> **YOUR TASK**:
In the entries that follow, find the line containing "else some i"; from there, copy every line exactly through the line containing "def replayAt (core".

> **INPUT FOR THIS TASK**:
· · ·

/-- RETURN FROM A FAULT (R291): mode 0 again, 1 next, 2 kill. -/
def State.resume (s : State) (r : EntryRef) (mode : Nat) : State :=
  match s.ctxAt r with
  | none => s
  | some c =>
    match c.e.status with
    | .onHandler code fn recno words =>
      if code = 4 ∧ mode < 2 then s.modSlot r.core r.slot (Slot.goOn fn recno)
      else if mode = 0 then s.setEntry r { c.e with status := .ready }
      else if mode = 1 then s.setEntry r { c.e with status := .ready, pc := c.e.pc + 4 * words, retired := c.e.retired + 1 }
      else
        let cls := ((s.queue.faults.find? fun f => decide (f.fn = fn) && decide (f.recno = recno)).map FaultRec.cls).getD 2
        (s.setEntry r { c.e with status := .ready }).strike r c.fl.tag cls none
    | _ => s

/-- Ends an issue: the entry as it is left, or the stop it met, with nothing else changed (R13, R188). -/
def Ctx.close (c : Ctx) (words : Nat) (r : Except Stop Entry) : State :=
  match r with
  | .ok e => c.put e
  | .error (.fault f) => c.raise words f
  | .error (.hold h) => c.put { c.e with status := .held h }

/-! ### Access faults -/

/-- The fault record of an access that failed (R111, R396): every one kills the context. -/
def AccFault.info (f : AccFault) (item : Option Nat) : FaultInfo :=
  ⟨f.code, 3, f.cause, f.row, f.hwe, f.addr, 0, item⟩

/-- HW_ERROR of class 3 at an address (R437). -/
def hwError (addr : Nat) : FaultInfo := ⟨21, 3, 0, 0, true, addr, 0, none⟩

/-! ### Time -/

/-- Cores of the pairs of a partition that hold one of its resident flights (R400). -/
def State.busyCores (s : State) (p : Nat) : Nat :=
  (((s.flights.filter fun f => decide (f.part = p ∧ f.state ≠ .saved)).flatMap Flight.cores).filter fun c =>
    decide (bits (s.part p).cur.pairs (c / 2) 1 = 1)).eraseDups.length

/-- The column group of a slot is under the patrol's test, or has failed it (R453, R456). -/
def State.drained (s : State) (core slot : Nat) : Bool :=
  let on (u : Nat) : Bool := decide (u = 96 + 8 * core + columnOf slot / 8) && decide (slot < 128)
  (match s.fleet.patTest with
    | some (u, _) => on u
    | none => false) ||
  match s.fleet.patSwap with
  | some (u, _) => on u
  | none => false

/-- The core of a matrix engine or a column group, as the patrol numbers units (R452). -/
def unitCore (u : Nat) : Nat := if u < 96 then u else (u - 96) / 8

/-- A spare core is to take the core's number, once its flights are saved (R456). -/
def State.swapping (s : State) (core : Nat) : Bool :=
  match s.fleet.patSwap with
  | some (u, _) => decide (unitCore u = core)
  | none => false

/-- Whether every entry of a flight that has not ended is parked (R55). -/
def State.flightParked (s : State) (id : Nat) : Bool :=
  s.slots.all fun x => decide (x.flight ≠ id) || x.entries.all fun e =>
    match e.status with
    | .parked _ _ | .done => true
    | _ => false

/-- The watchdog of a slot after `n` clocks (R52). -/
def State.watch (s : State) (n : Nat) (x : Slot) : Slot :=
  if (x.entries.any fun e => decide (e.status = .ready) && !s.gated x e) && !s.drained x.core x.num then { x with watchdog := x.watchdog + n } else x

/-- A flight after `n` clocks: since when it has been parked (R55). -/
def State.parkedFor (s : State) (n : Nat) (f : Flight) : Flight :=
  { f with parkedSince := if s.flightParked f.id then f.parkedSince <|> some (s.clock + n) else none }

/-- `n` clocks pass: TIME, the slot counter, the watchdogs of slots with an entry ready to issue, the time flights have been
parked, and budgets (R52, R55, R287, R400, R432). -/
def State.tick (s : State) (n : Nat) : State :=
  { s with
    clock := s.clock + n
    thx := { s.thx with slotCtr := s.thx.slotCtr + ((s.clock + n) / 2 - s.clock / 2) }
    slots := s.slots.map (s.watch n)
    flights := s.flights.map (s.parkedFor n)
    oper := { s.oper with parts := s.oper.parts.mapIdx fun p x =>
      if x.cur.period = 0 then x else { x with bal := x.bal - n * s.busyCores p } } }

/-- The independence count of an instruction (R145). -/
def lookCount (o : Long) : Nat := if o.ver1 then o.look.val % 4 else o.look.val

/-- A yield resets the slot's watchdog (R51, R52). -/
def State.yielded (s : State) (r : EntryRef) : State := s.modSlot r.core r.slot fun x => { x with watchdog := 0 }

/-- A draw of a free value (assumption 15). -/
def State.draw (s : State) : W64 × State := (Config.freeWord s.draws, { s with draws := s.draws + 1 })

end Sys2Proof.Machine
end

· · ·

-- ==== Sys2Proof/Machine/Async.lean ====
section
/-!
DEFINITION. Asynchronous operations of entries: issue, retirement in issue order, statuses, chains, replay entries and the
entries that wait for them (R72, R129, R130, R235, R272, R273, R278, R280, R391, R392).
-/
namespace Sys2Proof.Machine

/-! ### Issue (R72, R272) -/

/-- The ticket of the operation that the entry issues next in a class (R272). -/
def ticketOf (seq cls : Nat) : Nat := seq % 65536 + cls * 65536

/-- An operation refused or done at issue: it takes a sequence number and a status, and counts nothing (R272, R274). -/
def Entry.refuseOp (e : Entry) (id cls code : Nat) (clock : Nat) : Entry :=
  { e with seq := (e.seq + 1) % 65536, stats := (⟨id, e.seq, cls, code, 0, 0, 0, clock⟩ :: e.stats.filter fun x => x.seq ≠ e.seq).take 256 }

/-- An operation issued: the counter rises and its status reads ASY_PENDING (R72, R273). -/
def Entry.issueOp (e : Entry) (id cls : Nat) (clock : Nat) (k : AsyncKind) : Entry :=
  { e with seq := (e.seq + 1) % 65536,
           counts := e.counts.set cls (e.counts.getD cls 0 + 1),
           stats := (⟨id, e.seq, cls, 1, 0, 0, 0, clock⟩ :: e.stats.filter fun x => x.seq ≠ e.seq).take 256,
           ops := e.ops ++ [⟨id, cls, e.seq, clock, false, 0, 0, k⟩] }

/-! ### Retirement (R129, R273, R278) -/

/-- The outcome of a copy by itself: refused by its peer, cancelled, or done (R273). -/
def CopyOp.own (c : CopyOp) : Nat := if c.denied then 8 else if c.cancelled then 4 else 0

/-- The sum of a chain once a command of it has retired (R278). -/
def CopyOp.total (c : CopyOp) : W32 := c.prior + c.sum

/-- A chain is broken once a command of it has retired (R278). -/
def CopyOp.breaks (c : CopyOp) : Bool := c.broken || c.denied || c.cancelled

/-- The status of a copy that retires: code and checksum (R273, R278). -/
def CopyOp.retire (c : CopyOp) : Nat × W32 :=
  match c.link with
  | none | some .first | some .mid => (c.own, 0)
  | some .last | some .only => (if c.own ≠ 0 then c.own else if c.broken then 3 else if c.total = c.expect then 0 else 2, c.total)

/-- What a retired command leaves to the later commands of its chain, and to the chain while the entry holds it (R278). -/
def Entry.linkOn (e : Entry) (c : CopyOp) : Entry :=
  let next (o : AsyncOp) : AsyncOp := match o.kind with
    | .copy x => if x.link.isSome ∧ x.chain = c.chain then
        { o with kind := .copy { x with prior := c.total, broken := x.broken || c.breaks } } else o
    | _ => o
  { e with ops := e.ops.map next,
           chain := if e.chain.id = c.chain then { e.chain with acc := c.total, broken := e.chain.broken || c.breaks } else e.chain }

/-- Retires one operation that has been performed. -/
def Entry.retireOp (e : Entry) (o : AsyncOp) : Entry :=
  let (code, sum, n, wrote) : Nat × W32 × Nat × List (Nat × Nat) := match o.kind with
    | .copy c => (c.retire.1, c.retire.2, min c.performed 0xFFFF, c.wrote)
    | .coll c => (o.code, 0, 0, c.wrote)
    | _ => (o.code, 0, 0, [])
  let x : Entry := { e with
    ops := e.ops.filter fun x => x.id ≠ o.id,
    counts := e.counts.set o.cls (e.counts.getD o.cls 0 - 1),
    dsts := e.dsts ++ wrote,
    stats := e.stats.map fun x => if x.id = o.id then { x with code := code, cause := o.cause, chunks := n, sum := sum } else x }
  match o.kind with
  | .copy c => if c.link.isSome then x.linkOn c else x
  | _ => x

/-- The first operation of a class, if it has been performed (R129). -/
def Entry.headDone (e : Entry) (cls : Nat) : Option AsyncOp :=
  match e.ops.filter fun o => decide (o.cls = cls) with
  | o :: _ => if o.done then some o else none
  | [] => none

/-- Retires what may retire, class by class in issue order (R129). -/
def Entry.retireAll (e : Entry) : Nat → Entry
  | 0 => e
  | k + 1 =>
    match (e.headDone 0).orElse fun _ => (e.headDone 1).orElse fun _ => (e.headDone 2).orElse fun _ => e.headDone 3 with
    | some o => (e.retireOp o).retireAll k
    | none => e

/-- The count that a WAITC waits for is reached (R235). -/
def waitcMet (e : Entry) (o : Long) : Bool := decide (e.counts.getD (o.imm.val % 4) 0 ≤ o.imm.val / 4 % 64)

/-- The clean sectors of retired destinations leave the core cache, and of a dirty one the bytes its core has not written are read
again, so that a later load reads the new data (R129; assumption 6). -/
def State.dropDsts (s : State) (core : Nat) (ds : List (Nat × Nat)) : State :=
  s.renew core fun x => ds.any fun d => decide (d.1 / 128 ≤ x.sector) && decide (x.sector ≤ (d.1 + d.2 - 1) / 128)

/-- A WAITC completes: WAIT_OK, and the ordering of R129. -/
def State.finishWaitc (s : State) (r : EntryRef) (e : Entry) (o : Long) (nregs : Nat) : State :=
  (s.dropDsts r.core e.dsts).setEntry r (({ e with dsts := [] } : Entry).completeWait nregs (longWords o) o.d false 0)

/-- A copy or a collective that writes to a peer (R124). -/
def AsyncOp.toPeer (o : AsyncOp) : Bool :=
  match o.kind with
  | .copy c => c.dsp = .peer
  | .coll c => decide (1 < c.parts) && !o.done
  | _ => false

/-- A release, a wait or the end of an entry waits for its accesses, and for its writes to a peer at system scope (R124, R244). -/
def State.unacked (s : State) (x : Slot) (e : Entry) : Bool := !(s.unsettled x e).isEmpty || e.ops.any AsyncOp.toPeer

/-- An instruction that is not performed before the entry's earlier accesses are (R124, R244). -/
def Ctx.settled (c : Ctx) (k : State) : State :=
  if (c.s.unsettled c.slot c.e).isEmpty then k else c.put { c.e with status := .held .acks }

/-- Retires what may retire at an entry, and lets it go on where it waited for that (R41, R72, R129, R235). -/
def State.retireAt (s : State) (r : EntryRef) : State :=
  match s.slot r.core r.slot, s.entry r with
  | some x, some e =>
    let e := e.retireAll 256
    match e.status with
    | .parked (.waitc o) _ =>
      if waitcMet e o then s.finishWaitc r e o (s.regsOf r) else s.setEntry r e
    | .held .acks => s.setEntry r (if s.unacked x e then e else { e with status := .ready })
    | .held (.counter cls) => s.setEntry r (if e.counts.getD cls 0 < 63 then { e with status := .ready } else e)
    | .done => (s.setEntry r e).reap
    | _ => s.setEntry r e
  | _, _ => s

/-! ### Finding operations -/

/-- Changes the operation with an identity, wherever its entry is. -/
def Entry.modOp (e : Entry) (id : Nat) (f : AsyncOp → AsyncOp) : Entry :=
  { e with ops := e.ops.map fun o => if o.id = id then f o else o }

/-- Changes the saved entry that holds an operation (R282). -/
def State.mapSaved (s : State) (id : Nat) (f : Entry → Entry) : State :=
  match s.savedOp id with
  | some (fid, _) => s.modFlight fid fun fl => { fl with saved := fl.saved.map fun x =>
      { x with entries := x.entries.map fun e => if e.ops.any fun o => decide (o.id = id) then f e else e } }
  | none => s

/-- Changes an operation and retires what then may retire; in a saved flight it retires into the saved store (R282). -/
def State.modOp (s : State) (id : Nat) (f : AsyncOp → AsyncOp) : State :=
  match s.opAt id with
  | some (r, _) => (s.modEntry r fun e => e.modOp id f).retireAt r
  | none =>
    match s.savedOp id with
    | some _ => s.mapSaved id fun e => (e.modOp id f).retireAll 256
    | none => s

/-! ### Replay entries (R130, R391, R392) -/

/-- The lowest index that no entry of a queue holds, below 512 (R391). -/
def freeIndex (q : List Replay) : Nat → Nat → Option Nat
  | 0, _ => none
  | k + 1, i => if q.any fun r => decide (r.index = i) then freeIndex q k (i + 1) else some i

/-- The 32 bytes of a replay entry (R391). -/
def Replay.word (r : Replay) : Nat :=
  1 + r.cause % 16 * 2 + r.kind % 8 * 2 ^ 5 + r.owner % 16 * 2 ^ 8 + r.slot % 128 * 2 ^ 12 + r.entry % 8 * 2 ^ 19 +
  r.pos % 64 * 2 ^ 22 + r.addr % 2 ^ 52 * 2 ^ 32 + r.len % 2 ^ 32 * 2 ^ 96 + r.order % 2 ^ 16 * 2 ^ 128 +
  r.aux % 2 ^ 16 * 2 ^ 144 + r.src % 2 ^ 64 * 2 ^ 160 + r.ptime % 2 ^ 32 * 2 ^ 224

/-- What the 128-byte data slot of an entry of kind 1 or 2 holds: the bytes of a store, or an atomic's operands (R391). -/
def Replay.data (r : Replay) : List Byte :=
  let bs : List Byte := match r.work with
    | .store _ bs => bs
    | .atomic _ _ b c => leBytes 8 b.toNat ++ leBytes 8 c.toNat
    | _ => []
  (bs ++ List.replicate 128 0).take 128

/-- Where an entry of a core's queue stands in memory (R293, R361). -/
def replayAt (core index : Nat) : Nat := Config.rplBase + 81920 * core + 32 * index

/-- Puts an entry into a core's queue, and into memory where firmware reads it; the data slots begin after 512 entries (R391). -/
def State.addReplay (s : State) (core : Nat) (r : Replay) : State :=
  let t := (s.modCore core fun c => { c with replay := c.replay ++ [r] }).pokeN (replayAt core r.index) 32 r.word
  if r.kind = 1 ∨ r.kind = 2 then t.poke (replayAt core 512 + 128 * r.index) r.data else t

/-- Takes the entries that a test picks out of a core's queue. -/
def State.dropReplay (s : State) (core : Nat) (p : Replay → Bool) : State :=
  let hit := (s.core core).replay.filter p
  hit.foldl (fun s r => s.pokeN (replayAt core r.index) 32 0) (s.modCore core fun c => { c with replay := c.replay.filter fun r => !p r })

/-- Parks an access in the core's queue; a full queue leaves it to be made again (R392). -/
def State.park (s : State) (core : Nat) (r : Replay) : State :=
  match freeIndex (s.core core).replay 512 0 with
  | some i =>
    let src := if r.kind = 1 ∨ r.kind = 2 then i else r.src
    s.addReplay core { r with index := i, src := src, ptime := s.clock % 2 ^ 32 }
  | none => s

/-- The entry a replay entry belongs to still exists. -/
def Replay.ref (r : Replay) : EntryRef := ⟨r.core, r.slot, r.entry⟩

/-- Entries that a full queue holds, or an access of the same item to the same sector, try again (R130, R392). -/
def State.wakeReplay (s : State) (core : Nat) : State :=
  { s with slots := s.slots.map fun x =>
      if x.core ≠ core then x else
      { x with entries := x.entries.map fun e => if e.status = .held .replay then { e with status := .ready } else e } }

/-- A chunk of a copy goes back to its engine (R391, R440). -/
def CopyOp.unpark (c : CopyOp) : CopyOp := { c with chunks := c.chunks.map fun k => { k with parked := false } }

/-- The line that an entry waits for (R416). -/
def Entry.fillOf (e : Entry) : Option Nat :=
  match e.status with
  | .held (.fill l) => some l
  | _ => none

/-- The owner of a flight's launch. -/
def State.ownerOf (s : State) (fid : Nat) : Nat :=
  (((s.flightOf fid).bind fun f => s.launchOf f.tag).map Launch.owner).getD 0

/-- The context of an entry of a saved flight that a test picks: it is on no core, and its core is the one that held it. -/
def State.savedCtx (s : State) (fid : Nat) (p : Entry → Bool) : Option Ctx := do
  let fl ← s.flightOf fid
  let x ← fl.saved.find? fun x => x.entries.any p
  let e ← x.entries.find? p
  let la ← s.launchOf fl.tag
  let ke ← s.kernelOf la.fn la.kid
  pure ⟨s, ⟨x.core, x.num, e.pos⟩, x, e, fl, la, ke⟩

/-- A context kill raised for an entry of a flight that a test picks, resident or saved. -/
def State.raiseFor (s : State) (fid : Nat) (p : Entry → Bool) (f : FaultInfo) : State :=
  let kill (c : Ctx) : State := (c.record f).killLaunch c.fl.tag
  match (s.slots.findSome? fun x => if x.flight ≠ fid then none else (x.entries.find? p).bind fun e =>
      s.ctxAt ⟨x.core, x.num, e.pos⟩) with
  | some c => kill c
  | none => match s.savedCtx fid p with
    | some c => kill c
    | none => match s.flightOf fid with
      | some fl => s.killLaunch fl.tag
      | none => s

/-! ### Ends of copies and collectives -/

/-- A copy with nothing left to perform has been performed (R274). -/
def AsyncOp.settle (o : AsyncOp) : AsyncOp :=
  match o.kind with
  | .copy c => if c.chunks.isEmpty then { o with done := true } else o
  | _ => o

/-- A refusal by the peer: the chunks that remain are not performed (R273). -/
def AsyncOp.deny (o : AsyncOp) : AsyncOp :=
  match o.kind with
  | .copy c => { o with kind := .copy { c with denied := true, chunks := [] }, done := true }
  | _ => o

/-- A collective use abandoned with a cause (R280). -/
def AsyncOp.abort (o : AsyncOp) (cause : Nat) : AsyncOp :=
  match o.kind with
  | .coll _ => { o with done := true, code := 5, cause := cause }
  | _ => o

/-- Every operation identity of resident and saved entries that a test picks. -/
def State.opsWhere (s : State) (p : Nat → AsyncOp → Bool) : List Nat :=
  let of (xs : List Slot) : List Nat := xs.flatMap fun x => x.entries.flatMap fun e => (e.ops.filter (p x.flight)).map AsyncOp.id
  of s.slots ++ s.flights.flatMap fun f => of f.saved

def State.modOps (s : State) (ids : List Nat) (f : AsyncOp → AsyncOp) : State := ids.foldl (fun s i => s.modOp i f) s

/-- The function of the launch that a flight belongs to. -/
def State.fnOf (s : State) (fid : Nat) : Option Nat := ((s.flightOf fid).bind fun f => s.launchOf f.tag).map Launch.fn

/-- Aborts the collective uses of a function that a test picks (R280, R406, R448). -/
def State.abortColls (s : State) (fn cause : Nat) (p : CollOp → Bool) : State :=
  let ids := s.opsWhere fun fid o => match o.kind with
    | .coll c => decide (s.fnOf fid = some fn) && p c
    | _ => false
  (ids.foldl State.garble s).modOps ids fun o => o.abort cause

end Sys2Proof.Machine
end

· · ·

> **ANSWER SECTION**:
  | k + 1, i => if q.any fun r => decide (r.index = i) then freeIndex q k (i + 1) else some i

/-- The 32 bytes of a replay entry (R391). -/
def Replay.word (r : Replay) : Nat :=
  1 + r.cause % 16 * 2 + r.kind % 8 * 2 ^ 5 + r.owner % 16 * 2 ^ 8 + r.slot % 128 * 2 ^ 12 + r.entry % 8 * 2 ^ 19 +
  r.pos % 64 * 2 ^ 22 + r.addr % 2 ^ 52 * 2 ^ 32 + r.len % 2 ^ 32 * 2 ^ 96 + r.order % 2 ^ 16 * 2 ^ 128 +
  r.aux % 2 ^ 16 * 2 ^ 144 + r.src % 2 ^ 64 * 2 ^ 160 + r.ptime % 2 ^ 32 * 2 ^ 224

/-- What the 128-byte data slot of an entry of kind 1 or 2 holds: the bytes of a store, or an atomic's operands (R391). -/
def Replay.data (r : Replay) : List Byte :=
  let bs : List Byte := match r.work with
    | .store _ bs => bs
    | .atomic _ _ b c => leBytes 8 b.toNat ++ leBytes 8 c.toNat
    | _ => []
  (bs ++ List.replicate 128 0).take 128

/-- Where an entry of a core's queue stands in memory (R293, R361). -/
def replayAt (core index : Nat) : Nat := Config.rplBase + 81920 * core + 32 * index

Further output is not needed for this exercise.